◆ HOW TO COMPLETE THIS TASK
The required output is the exact run of lines below that opens at the line with "def nibbleByte (draw" and closes at the line with "def nibbleAlone (draw".

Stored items

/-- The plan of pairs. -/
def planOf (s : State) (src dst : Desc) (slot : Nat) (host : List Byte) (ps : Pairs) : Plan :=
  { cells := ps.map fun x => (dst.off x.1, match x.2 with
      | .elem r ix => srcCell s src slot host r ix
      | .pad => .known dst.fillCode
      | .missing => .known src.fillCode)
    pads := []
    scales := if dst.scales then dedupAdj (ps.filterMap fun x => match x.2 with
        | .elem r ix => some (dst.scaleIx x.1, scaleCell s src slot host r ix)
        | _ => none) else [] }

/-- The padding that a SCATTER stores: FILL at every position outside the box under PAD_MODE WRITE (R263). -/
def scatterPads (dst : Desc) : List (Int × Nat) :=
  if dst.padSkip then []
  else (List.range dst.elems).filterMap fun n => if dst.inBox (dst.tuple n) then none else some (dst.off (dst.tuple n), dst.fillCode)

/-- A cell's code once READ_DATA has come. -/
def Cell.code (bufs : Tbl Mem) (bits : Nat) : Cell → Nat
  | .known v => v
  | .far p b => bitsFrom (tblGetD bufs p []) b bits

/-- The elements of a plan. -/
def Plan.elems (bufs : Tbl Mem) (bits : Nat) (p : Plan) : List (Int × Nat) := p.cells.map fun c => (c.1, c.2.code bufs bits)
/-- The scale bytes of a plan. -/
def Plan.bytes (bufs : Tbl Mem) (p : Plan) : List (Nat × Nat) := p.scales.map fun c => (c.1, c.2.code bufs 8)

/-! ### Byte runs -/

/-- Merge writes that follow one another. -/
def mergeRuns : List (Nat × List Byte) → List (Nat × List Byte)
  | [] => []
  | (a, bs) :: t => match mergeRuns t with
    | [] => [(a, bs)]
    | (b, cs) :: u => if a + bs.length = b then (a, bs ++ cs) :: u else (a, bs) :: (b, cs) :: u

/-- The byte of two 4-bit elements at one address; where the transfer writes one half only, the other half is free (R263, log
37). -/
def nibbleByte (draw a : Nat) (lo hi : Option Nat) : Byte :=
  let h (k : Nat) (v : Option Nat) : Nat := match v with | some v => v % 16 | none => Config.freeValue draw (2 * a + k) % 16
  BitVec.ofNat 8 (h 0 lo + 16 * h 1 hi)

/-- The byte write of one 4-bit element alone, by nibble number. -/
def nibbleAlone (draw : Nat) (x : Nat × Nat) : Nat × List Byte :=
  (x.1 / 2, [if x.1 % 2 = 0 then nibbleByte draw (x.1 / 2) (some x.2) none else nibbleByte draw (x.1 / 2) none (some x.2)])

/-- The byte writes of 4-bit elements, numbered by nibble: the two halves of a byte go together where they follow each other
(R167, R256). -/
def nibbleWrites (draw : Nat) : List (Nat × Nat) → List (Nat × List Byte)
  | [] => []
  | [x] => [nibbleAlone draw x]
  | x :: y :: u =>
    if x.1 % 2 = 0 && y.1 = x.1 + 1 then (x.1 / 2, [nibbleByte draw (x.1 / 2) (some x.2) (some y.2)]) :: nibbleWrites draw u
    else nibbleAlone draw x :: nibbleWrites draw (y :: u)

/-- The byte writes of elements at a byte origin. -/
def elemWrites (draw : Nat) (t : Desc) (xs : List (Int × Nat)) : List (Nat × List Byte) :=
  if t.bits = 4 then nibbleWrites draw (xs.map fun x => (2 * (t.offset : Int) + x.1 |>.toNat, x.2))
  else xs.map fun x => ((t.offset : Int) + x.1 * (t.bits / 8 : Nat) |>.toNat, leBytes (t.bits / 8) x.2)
--
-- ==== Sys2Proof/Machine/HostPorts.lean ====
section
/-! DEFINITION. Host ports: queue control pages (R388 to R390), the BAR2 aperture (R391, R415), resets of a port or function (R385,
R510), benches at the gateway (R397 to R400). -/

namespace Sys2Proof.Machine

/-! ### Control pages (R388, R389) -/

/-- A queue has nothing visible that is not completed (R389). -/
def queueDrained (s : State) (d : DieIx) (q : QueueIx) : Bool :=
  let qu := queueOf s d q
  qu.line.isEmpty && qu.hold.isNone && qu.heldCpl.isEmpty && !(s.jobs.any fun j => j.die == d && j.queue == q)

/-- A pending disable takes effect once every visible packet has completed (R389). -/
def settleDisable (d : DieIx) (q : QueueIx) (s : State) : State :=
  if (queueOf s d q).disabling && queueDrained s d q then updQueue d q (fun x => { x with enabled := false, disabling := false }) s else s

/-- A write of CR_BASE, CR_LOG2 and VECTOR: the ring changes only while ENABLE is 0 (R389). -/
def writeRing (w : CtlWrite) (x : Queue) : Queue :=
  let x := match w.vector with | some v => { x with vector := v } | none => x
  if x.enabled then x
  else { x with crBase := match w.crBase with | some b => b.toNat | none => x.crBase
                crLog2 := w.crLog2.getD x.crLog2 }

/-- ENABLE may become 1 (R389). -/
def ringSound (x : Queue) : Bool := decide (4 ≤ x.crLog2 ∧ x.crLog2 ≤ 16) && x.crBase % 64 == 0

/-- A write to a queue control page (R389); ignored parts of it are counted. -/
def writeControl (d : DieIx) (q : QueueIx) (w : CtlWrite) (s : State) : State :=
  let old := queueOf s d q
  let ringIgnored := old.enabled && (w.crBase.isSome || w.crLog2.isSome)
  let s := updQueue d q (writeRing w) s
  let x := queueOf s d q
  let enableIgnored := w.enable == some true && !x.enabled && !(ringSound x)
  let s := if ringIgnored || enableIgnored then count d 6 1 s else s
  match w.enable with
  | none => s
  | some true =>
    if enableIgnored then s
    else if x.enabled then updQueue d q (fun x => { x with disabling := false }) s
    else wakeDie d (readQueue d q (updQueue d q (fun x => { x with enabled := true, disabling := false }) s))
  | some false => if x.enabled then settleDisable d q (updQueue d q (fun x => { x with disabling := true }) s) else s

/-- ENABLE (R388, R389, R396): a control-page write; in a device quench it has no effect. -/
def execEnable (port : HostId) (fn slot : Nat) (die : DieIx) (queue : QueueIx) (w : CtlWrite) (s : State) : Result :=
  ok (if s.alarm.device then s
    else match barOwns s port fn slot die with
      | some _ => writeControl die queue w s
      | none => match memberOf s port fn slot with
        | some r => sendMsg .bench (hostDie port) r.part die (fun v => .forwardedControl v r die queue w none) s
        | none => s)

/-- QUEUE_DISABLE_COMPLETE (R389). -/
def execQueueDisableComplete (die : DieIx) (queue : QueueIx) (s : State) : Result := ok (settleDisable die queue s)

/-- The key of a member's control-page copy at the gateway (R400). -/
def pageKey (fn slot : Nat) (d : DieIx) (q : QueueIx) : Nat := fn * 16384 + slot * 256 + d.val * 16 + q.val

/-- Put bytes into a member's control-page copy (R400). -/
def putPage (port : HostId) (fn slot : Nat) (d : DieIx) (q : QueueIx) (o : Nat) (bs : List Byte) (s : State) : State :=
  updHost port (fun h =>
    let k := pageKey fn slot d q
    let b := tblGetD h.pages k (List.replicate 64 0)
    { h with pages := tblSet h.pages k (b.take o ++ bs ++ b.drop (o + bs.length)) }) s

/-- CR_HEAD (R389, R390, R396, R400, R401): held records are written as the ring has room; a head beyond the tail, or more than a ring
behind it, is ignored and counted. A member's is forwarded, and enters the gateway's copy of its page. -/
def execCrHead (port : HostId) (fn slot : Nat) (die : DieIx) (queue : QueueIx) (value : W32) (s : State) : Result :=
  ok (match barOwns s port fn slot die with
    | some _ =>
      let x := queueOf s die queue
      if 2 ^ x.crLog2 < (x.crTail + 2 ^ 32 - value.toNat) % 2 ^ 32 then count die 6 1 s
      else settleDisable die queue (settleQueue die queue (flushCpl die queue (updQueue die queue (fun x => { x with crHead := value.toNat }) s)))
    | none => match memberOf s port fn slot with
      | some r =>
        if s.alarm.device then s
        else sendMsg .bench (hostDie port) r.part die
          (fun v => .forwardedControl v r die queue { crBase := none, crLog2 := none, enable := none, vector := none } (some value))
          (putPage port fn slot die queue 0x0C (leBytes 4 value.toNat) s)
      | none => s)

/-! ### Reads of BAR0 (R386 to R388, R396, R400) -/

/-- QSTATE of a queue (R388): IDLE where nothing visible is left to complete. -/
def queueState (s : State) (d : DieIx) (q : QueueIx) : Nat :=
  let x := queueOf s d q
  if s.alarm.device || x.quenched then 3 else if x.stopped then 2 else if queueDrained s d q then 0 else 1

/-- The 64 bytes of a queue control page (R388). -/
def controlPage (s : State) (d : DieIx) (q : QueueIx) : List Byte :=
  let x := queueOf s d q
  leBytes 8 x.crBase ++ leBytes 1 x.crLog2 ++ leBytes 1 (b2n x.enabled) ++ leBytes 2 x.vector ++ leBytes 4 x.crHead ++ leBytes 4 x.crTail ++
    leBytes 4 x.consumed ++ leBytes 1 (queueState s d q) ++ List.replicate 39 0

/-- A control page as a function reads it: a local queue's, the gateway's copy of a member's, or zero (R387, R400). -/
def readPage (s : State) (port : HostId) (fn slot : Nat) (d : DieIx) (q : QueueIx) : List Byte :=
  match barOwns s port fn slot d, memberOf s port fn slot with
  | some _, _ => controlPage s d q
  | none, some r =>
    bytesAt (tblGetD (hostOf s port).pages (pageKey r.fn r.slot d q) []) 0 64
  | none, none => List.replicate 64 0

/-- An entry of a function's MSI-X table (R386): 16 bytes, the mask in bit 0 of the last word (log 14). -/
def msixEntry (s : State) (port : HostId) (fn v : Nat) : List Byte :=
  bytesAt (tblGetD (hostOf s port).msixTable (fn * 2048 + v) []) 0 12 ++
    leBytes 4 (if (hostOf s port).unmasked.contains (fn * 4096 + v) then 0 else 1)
* * *
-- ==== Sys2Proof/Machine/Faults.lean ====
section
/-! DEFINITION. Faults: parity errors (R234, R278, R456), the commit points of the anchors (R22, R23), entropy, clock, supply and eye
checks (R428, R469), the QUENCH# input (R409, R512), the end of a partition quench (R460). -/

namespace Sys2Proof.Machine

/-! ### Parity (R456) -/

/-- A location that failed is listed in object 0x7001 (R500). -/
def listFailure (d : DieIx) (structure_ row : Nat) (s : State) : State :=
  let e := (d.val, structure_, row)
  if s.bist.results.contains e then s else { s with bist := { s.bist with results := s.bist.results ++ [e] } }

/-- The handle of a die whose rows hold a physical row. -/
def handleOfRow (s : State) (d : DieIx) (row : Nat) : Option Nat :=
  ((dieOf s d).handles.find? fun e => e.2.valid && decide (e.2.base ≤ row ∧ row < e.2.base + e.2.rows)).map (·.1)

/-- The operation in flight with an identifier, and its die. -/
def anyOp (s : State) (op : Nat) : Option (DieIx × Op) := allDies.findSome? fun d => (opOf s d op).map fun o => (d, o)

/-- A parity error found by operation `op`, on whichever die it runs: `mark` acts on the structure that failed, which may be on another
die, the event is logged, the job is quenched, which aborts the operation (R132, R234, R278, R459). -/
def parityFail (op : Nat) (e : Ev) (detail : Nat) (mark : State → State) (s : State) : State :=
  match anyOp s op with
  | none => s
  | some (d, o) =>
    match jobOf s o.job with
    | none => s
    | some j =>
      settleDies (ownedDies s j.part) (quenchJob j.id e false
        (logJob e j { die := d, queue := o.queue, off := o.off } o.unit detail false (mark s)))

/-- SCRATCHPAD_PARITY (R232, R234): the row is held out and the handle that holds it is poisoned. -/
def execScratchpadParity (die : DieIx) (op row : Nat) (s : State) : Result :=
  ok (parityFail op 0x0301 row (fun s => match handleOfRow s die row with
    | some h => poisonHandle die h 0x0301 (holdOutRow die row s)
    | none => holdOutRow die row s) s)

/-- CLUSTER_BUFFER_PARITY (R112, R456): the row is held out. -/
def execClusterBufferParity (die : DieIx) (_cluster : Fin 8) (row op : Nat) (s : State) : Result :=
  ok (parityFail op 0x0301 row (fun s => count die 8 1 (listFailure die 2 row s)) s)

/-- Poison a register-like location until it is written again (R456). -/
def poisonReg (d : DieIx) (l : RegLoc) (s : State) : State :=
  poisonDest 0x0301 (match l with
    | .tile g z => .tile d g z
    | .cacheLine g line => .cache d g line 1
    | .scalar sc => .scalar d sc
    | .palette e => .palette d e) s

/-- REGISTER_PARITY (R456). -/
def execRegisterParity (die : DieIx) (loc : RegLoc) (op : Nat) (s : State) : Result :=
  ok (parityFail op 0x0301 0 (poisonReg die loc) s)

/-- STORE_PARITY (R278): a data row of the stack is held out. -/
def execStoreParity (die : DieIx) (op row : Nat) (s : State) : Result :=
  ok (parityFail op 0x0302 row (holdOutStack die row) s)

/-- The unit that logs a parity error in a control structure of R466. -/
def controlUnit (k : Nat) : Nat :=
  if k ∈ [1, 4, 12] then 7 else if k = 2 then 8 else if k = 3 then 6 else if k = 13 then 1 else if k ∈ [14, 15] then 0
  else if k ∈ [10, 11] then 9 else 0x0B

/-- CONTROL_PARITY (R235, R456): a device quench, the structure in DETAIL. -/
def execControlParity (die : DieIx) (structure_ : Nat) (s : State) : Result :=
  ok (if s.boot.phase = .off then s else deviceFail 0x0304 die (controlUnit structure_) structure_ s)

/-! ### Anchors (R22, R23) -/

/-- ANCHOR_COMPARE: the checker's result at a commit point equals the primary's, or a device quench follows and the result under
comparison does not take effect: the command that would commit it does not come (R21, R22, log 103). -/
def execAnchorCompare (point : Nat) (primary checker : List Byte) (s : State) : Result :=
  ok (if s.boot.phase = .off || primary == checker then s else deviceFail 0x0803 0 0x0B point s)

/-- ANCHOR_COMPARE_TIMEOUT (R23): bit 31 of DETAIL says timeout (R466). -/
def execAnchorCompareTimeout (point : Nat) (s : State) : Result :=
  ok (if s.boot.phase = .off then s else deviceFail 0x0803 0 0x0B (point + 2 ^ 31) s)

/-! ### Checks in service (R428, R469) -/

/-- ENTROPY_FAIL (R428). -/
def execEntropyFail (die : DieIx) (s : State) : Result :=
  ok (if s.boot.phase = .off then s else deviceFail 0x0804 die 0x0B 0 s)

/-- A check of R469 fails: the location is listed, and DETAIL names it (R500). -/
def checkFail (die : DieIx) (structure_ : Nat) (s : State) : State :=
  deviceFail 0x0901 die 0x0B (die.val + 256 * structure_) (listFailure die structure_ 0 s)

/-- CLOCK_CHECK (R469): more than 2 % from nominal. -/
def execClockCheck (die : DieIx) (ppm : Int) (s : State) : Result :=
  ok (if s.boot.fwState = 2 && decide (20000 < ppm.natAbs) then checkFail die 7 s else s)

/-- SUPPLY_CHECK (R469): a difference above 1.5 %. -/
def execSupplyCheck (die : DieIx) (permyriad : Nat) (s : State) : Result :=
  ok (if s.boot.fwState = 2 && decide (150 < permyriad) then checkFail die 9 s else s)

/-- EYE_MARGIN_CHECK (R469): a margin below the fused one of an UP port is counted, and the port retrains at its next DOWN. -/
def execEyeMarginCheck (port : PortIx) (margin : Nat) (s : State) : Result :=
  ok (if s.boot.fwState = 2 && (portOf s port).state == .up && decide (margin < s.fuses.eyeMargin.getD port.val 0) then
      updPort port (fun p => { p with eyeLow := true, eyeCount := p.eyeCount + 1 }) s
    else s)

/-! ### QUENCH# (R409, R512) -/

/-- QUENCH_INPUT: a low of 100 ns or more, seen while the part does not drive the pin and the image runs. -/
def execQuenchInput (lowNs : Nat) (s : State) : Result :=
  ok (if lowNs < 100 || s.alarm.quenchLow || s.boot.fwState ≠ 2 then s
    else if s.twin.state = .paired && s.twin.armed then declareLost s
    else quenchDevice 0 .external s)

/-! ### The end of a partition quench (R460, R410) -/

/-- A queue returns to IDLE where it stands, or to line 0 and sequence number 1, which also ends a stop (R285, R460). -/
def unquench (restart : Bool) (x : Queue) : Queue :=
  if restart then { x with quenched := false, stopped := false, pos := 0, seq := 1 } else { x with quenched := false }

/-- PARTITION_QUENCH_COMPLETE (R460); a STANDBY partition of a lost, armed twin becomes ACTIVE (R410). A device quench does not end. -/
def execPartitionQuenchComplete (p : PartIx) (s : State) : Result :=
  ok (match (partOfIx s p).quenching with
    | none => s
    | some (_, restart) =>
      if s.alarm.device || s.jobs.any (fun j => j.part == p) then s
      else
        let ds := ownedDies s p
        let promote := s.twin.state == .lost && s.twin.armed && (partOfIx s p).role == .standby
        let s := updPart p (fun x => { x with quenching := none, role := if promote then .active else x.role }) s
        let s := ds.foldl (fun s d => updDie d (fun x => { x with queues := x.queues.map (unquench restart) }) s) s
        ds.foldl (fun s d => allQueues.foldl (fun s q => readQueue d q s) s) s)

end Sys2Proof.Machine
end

◆ EXPECTED ANSWER
def nibbleByte (draw a : Nat) (lo hi : Option Nat) : Byte :=
  let h (k : Nat) (v : Option Nat) : Nat := match v with | some v => v % 16 | none => Config.freeValue draw (2 * a + k) % 16
  BitVec.ofNat 8 (h 0 lo + 16 * h 1 hi)

/-- The byte write of one 4-bit element alone, by nibble number. -/
def nibbleAlone (draw : Nat) (x : Nat × Nat) : Nat × List Byte :=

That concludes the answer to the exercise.